In some ways, the prosthetic archive that you're discussing (or archive as hypomnema, in Platonic terms) reminds me of collections more generally: those things that people amass around them. They are generally more personalized than we might think of an archive being (though, as you note, we can talk about individual as well as state or institutional archives), and whereas archives at least pretend to be systematic, collections can be more scattershot--whoever is amassing them gets to determine the criteria of collection.

Studies of collections and collectors show that they can incredibly emotional things, in all sorts of ways. In this way, I think the collection is a very moody thing, but of course the moods of collected objects are so subjective, as a person who is not the collector may feel little of the emotion that the collector does.

Think of associations between objects and the person who gave them, or objects and the places they were acquired, or objects that are associated with particular experiences. All of these associations very inflected with feeling, which is why sometimes we cannot throw something away.

As to your question about whether the mood is inherent in the collected thing or subject to interpretation/recreation at later moments (if i understand your question), well, that seems harder, because mood, like so many emotional things, is hardly a static thing.

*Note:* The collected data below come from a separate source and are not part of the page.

/-! ### Commands -/

@[simp] theorem clearCounters_address (s : State) :
    (clearCounters s).mlu.address = s.mlu.address := rfl

@[simp] theorem resetBlocks_address (s : State) : (resetBlocks s).mlu.address = s.mlu.address := by
  simp [resetBlocks]

@[simp] theorem performReset_address (s : State) : (performReset s).mlu.address = s.mlu.address := by
  simp [performReset]

theorem checked_address {checks : List (Bool × Nat)} {run : State → State × Result} {s : State}
    (h : (run s).1.mlu.address = s.mlu.address) :
    (checked checks run s).1.mlu.address = s.mlu.address :=
  checked_keeps (f := fun x => x.mlu.address) h

theorem whileOpen_address {run : State → State × Result} {s : State}
    (h : (run s).1.mlu.address = s.mlu.address) : (whileOpen run s).1.mlu.address = s.mlu.address :=
  whileOpen_keeps (f := fun x => x.mlu.address) h

theorem Command.run_address (c : Command) (p : List Byte) (s : State) :
    (c.run p s).1.mlu.address = s.mlu.address := by
  cases c with
  | setRegion | setPalette | setCue => exact whileOpen_address (checked_address rfl)
  | editOpen =>
    simp only [Command.run, runEditOpen]
    split_ifs <;> rfl
  | editClose =>
    simp only [Command.run, runEditClose]
    split_ifs
    · split <;> simp
    · rfl
  | commit =>
    simp only [Command.run, runCommit]
    split_ifs <;> simp
  | readInfo | readStatus | clearCounters | ovlWrite | ovlFill | ovlCopy | ovlRead => rfl
  | setNotifyMask | setTiming | readRegion | readPalette | readCue | setFence | readFence
  | readMeasure | setReport => exact checked_address rfl

@[simp] theorem runSequenced_address (code : Byte) (p : List Byte) (s : State) :
    (runSequenced code p s).1.mlu.address = s.mlu.address := by
  unfold runSequenced
  split
  · rfl
  · split_ifs
    · exact Command.run_address _ p s
    · rfl

@[simp] theorem beginQueued_address (q : Queued) (s : State) :
    (beginQueued q s).mlu.address = s.mlu.address := by
  have hsequenced := runSequenced_address q.code q.payload s
  have hbroadcast := runBroadcastCommit_keeps q.payload s
  unfold beginQueued
  split_ifs <;> split <;> simp_all

@[simp] theorem beginNext_address (s : State) : (beginNext s).mlu.address = s.mlu.address := by
  unfold beginNext
  split_ifs
  · split <;> simp
  · rfl

/-- No act touches the node address. -/
def AddressActs (acts : List (State → State)) : Prop :=
  ∀ act ∈ acts, ∀ x, (act x).mlu.address = x.mlu.address

theorem AddressActs.run {acts : List (State → State)} (h : AddressActs acts) (s : State) :
    (runActs acts s).mlu.address = s.mlu.address :=
  runActs_keeps (f := fun x : State => x.mlu.address) h s

theorem settleActs_addressActs (s : State) : AddressActs (settleActs s) := fun act hact x => by
  rw [List.eq_of_mem_replicate hact, beginNext_address]

@[simp] theorem settleEngine_address (s : State) : (settleEngine s).mlu.address = s.mlu.address :=
  (settleActs_addressActs s).run s

@[simp] theorem takeCommitApplied_address (s : State) :
    (takeCommitApplied s).mlu.address = s.mlu.address := by
  unfold takeCommitApplied
  split <;> simp

@[simp] theorem commitNow_address (s : State) : (commitNow s).mlu.address = s.mlu.address := by
  simp [commitNow]

@[simp] theorem finishOperation_address (op : StoreOp) (s : State) :
    (finishOperation op s).mlu.address = s.mlu.address := by simp [finishOperation]

@[simp] theorem advanceOperation_address (op : StoreOp) (s : State) :
    (advanceOperation op s).mlu.address = s.mlu.address := by
  simp only [advanceOperation]
  split <;> simp

@[simp] theorem completeChecks_address (op : StoreOp) (s : State) :
    (completeChecks op s).mlu.address = s.mlu.address := by
  unfold completeChecks
  split <;> simp

@[simp] theorem completeCancel_address (c : CancelWait) (d : List Byte) (s : State) :
    (completeCancel c d s).mlu.address = s.mlu.address := by simp [completeCancel]

@[simp] theorem endOperation_address (op : StoreOp) (s : State) :
    (endOperation op s).mlu.address = s.mlu.address := by
  simp only [endOperation]
  split <;> simp

@[simp] theorem completeWrite_address (op : StoreOp) (r : BurstRequest) (s : State) :
    (completeWrite op r s).mlu.address = s.mlu.address := by
  simp only [completeWrite]
  split_ifs <;> simp

@[simp] theorem completeRead_address (op : StoreOp) (r : BurstRequest) (s : State) :
    (completeRead op r s).mlu.address = s.mlu.address := by
  simp only [completeRead]
  split_ifs <;> simp

@[simp] theorem completeEngineBurst_address (g : Grant) (s : State) :
    (completeEngineBurst g s).mlu.address = s.mlu.address := by
  simp only [completeEngineBurst]
  split
  · split_ifs <;> simp
  · simp

@[simp] theorem performCancel_address (seq code : Byte) (s : State) :
    (performCancel seq code s).mlu.address = s.mlu.address := by
  simp only [performCancel]
  split
  · simp
  · split_ifs <;> simp
  · simp
  · simp

theorem intakeImmediate_address {effect : State → State}
    (h : ∀ x, (effect x).mlu.address = x.mlu.address) (seq code : Byte) (p : List Byte) (s : State) :
    (intakeImmediate effect seq code p s).mlu.address = s.mlu.address := by
  simp only [intakeImmediate]
  split_ifs
  · exact h _
  · simp
  · simp

@[simp] theorem intakeAddressed_address (seq code : Byte) (p : List Byte) (s : State) :
    (intakeAddressed seq code p s).mlu.address = s.mlu.address := by
  unfold intakeAddressed
  split_ifs
  · exact intakeImmediate_address (performCancel_address _ _) _ _ _ s
  · exact intakeImmediate_address (fun x => by simp) _ _ _ s
  · simp

@[simp] theorem intakeBroadcast_address (code : Byte) (p : List Byte) (s : State) :
    (intakeBroadcast code p s).mlu.address = s.mlu.address := by
  unfold intakeBroadcast intakeBroadcastReset
  split_ifs <;> simp

/-! ### Output lines -/

theorem activationActs_addressActs (s : State) : AddressActs (activationActs s) := by
  unfold activationActs
  split_ifs
  · exact List.forall_mem_singleton.2 fun x => by simp
  · exact List.forall_mem_cons.2 ⟨commitNow_address, settleActs_addressActs s⟩
  · exact List.forall_mem_singleton.2 fun x => by simp

theorem dueActivationActs_addressActs (s : State) : AddressActs (dueActivationActs s) := by
  unfold dueActivationActs
  split_ifs
  · exact List.forall_mem_nil _
  · exact List.forall_mem_cons.2 ⟨fun _ => rfl, activationActs_addressActs s⟩

theorem endParseActs_addressActs (s : State) : AddressActs (endParseActs s) := fun act hact x =>
  (endParseActs_mlu s act hact x).1

theorem dropActs_addressActs (l : Option InputLine) : AddressActs (dropActs l) := by
  unfold dropActs
  split
  · intro act hact x
    rw [List.eq_of_mem_replicate hact]
    rfl
  · exact List.forall_mem_nil _

theorem lineEventActs_addressActs (activation : Bool) {others : List (State → State)} (s : State)
    (h : AddressActs others) : AddressActs (lineEventActs activation others s).1 := by
  intro act hact x
  simp only [lineEventActs, mem_interleaved, List.mem_append] at hact
  obtain (hact | hact) | hact := hact
  · simp [dueFrameEndActs_each s act hact x]
  · split_ifs at hact
    · exact dueActivationActs_addressActs s act hact x
    · exact absurd hact List.not_mem_nil
  · exact h act hact x

theorem Chosen.emit_address (c : Chosen) (s : State) : (c.emit s).mlu.address = s.mlu.address := by
  cases c <;> simp [Chosen.emit, emitNotification]

theorem assemblyActs_address (n : Nat) : ∀ act ∈ assemblyActs n, ∀ x : State × Assembly,
    (act x).1.mlu.address = x.1.mlu.address := by
  have hinsert : ∀ x : State × Assembly, (insertNext x).1.mlu.address = x.1.mlu.address := by
    rintro ⟨s, a⟩
    simp only [insertNext]
    split
    · split_ifs <;> simp [Chosen.emit_address]
    · simp
  simp only [assemblyActs, List.mem_cons, List.mem_replicate, forall_eq_or_imp]
  exact ⟨fun _ => rfl, fun act ⟨_, hact⟩ x => by rw [hact, hinsert]⟩

theorem assembleAmong_address {events : List (State → State)} (words : Nat) (forward : List Packet)
    (s : State) (h : AddressActs events) :
    (assembleAmong events words forward s).1.mlu.address = s.mlu.address := by
  simp only [assembleAmong]
  refine runActs_induct (P := fun x : State × Assembly => x.1.mlu.address = s.mlu.address)
    (fun act hact x hx => ?_) (by simp)
  rcases mem_interleaved.1 hact with hact | hact
  · obtain ⟨e, he, rfl⟩ := List.mem_map.1 hact
    exact (h e he x.1).trans hx
  · exact (assemblyActs_address _ act hact x).trans hx

theorem outputLineStart_address (kind : LineKind) (frameStart : Bool) (starts : List Pixel)
    (forward : List Packet) (activation : Bool) {others : List (State → State)} (s : State)
    (h : AddressActs others) :
    (outputLineStart kind frameStart starts forward activation others s).mlu.address =
      s.mlu.address := by
  have hevents := lineEventActs_addressActs activation s h
  cases kind with
  | active => simp [outputLineStart, h.run]
  | mgmt => simp [outputLineStart, mgmtLine, assembleAmong_address _ _ _ hevents]
  | blank => simp [outputLineStart, lineEvents, hevents.run]

theorem internalLine_address (i : Nat) {others : List (State → State)} (s : State)
    (h : AddressActs others) : (internalLine i others s).mlu.address = s.mlu.address :=
  outputLineStart_address _ _ _ _ _ (s.withOut _) h

theorem startInternalFrame_address (startedAt : Nat) {others : List (State → State)} (s : State)
    (h : AddressActs others) :
    (startInternalFrame startedAt others s).mlu.address = s.mlu.address := by
  simp only [startInternalFrame]
  rw [internalLine_address _ _ h]
  split_ifs <;> simp

theorem nextInternalFrame_address (s : State) : (nextInternalFrame s).mlu.address = s.mlu.address := by
  have hnone : AddressActs [] := List.forall_mem_nil _
  have hlimit : AddressActs [offerLock .holdover .freeRun .holdoverLimit] :=
    List.forall_mem_singleton.2 fun x => by simp
  simp only [nextInternalFrame]
  split_ifs <;> simp [startInternalFrame_address _ _ hnone, startInternalFrame_address _ _ hlimit]

theorem paceInternal_address (s : State) : (paceInternal s).mlu.address = s.mlu.address := by
  simp only [paceInternal]
  split_ifs
  · rfl
  · exact nextInternalFrame_address s
  · exact internalLine_address _ _ (List.forall_mem_nil _)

Write more about this: I am keen to read it.

Justin Hodgson said...

I guess the question is, "do the 'objects' in the prosthetic archive (or archive as hypomnema) have moods of their own?" Or are they devoid of mood and only the "subject" can imbue them with mood (either as the mood of [in] the "object" when placed into the archive or the mood brought to [bear upon] the "object" when retrieved from the archive)?

The thing most interesting to me is the potentialities of mood, specifically in terms to its functions/connections to mystory--and a mystorical archive, both private and public (though Ulmer may argue that mystory only has private/personal archives).

For example, if we were revisiting the archive (essentially opening up the past) to see, touch, feel (find) the bullet(s) that killed JFK, I would assume part of its archival importance and value could be construed in the mood that accompanies that bullet (a mood brought to bear upon that bullet by the archival researcher and a mood put on [in] that bullet by the collective emotional outpouring of a nation at a single instant in time--a flash). Through this particular mood (in its plurality as structured above), we could then launch our work or make connections to/from this mood for further exploration of the archive.

This exploration would not be to delve further into the JFK horizon (as those approaches would be traditional, historiographical) but rather to pursue other "objects" in the archive (and generally other types of archives) that we could link to via mood: both those with similar moods and those with similar archived "objects."

It's about using the mood in particular social/cultural endocepts as a (re)beginning point.